He doesn’t care for sex on weekdays. When I ask he says he’s busy or might be busy or tired or he doesn’t know. Weekends he’s all energetic for it


----------



## BluesPower (Mar 27, 2018)

Laevans7 said:


> He doesn’t care for sex on weekdays. When I ask he says he’s busy or might be busy or tired or he doesn’t know. Weekends he’s all energetic for it


OK well that is good. 

Has he been in combat? Could he be dealing with PTSD????


----------



## Lostinthought61 (Nov 5, 2013)

perhaps in his mind based on past behavior he was yours on the weekend but during the week he either was focused on some something or someone else and now that he is home, he is lost m-f....let me ask you, is he secretive in his behavior while at home, phone, computer, texting?


----------



## Laevans7 (May 3, 2020)

He also has a history of sex addiction and has gone to rehab several years a ago so it’s super odd he doesn’t really have a sex drive during the week. I’ve never seen him this uninterested/depressed. He said he still wants me being affectionate just not so much talking. Wants me to mostly give him space so he can have alone time for giant hobbies/friends. Which can be from when he get started home until late night. He does randomly come out of his man cave and hug me or kiss me but that’s it. There’s no interaction or communication.


----------



## Lostinthought61 (Nov 5, 2013)

can you tell me more about his life during the week when he was not there?

did he call you and the kids at night? when you were both on vacation during those weeks was he more sexual active? describe his sexual addictions? porn where did he sleep during the week


----------



## Laevans7 (May 3, 2020)

Lostinthought61 said:


> can you tell me more about his life during the week when he was not there?
> 
> did he call you and the kids at night? when you were both on vacation during those weeks was he more sexual active? describe his sexual addictions? porn where did he sleep during the week


He didn’t call us much since he was busy with work and hanging out with his roommates/doing school work etc. he slept in army barracks and his addiction was vorephilia


----------



## Lostinthought61 (Nov 5, 2013)

Laevans7 said:


> He didn’t call us much since he was busy with work and hanging out with his roommates/doing school work etc. he slept in army barracks and his addiction was vorephilia


honestly i had no idea that was a thing....i actually had to look that up because i did not even know what that was...could i ask you how that was presented in him? and when you say he sought help has he still interested in that but kept in check? 

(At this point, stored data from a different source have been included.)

-- ==== Sys2Proof/Laws/Triangle.lean ====
section
/-! SUPPORT. What the preparation of a triangle, the cache lookup and the triangle procedure can do, said once each. -/

namespace Sys2Proof.Machine

/-! ### TMUs as fields -/

theorem setTmu_tmu (s : State) (u v : TmuId) (t : Tmu) : (s.setTmu u t).tmu v = if v = u then t else s.tmu v := by
  cases u <;> cases v <;> rfl

@[simp] theorem setTmu_tmu_self (s : State) (u : TmuId) (t : Tmu) : (s.setTmu u t).tmu u = t := by cases u <;> rfl

@[simp] theorem setTmu_self (s : State) (u : TmuId) : s.setTmu u (s.tmu u) = s := by cases u <;> rfl

@[simp] theorem setTmu_setTmu (s : State) (u : TmuId) (t t' : Tmu) : (s.setTmu u t).setTmu u t' = s.setTmu u t' := by
  cases u <;> rfl

@[simp] theorem setTmu_tmuReg (s : State) (u v : TmuId) (t : Tmu) (n : RegNum) :
    (s.setTmu u t).tmuReg v n = s.tmuReg v n := by cases u <;> rfl

@[simp] theorem setTmu_fbiReg (s : State) (u : TmuId) (t : Tmu) (n : RegNum) : (s.setTmu u t).fbiReg n = s.fbiReg n := by
  cases u <;> rfl

@[simp] theorem setTmu_cfg (s : State) (u : TmuId) (t : Tmu) : (s.setTmu u t).cfg = s.cfg := by cases u <;> rfl

@[simp] theorem setTmu_cacheStates (s : State) (u : TmuId) (t : Tmu) : (s.setTmu u t).cacheStates = s.cacheStates := by
  cases u <;> rfl

/-! ### Preparing one unit -/

/-- A unit with its selected NCC table brought up to date and its base LOD set (42_texture.md R250). -/
def Tmu.readied (t : Tmu) (tm : Word) : Tmu :=
  let table := t.ncc (tmNccSelect tm)
  let ready := if isYiq (tmFormat tm) ∧ table.dirty then t.setNcc (tmNccSelect tm) (regenerateNcc table) else t
  { ready with lodbase := lodBase ready }

/-- A unit with its derived state brought up to date (42_texture.md R251). -/
def State.currentTmu (s : State) (u : TmuId) : Tmu := if (s.tmu u).dirty then s.derived u else s.tmu u

theorem setTmu_textureMode (s : State) (u v : TmuId) (t : Tmu) : (s.setTmu u t).textureMode v = s.textureMode v :=
  setTmu_tmuReg s u v t _

theorem readyTmu_eq (u : TmuId) (s : State) :
    setLodBase u (regenerateSelected u s) = s.setTmu u ((s.tmu u).readied (s.textureMode u)) := by
  unfold setLodBase regenerateSelected Tmu.readied
  dsimp only
  split
  · rw [setTmu_tmu_self, setTmu_setTmu]
  · rfl

/-- `Recompute(u)` of a dirty unit changes the unit alone (42_texture.md R251). -/
theorem recomputeIfDirty_eq (u : TmuId) (s : State) : recomputeIfDirty u s = s.setTmu u (s.currentTmu u) := by
  unfold recomputeIfDirty recompute State.currentTmu
  split
  · rfl
  · exact (setTmu_self s u).symm

/-- `PrepareTMU(u)` changes the unit alone (42_texture.md R250). -/
theorem prepareTmu_eq (u : TmuId) (s : State) :
    prepareTmu u s = s.setTmu u ((s.currentTmu u).readied (s.textureMode u)) := by
  unfold prepareTmu
  rw [readyTmu_eq, recomputeIfDirty_eq]
  simp only [setTmu_tmu_self, setTmu_setTmu, setTmu_textureMode]

/-! ### Preparing a triangle -/

/-- The start values of the active units and of the FBI, adjusted if asked (41_triangle.md R212, R231). -/
def State.adjusted (s : State) (ntmu : Nat) : State :=
  if cpSubpixelAdjust s.fbzColorPath then subpixelAdjust ntmu s else s

/-- `ntmu` is at most 2. -/
theorem ntmu_cases (s : State) : s.ntmu = 0 ∨ s.ntmu = 1 ∨ s.ntmu = 2 := by
  unfold State.ntmu
  split
  · exact .inl rfl
  · split
    · exact .inr (.inl rfl)
    · exact .inr (.inr rfl)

okay so i need to ask is he bicurious ?


----------



## Laevans7 (May 3, 2020)

Lostinthought61 said:


> honestly i had no idea that was a thing....i actually had to look that up because i did not even know what that was...could i ask you how that was presented in him? and when you say he sought help has he still interested in that but kept in check?
> 
> okay so i need to ask is he
> When he was young he drew a nude women and didn’t get aroused until he drew a rope around her neck. He is also into comics sci-fi fantasy stuff so he stumbled across vore which was like cartoon comic looking stuff of women being eaten by snakes/worms. They were always bound. Rehab helped him get away from the vorephilia and he realized all along he just liked the bondage part of it. He did have some deep anger issues towards women as his mother is a very stoic, non emotional, abusive person who never wanted kids and always pushed him away. The vore made him feel some sort of revenge but he’s over that and now we do bondage since he loves tie up. I don’t think he’s ever been into men 🤷🏼‍♀️


----------



## Laevans7 (May 3, 2020)

When he was young he drew a nude women and didn’t get aroused until he drew a rope around her neck. He is also into comics sci-fi fantasy stuff so he stumbled across vore which was like cartoon comic looking stuff of women being eaten by snakes/worms. They were always bound. Rehab helped him get away from the vorephilia and he realized all along he just liked the bondage part of it. He did have some deep anger issues towards women as his mother is a very stoic, non emotional, abusive person who never wanted kids and always pushed him away. The vore made him feel some sort of revenge but he’s over that and now we do bondage since he loves tie up. I don’t think he’s ever been into men 🤷🏼‍♀️


----------



## Gabriel (May 10, 2011)

Hmm, this is a hard one to unpack. I will list some possibilities.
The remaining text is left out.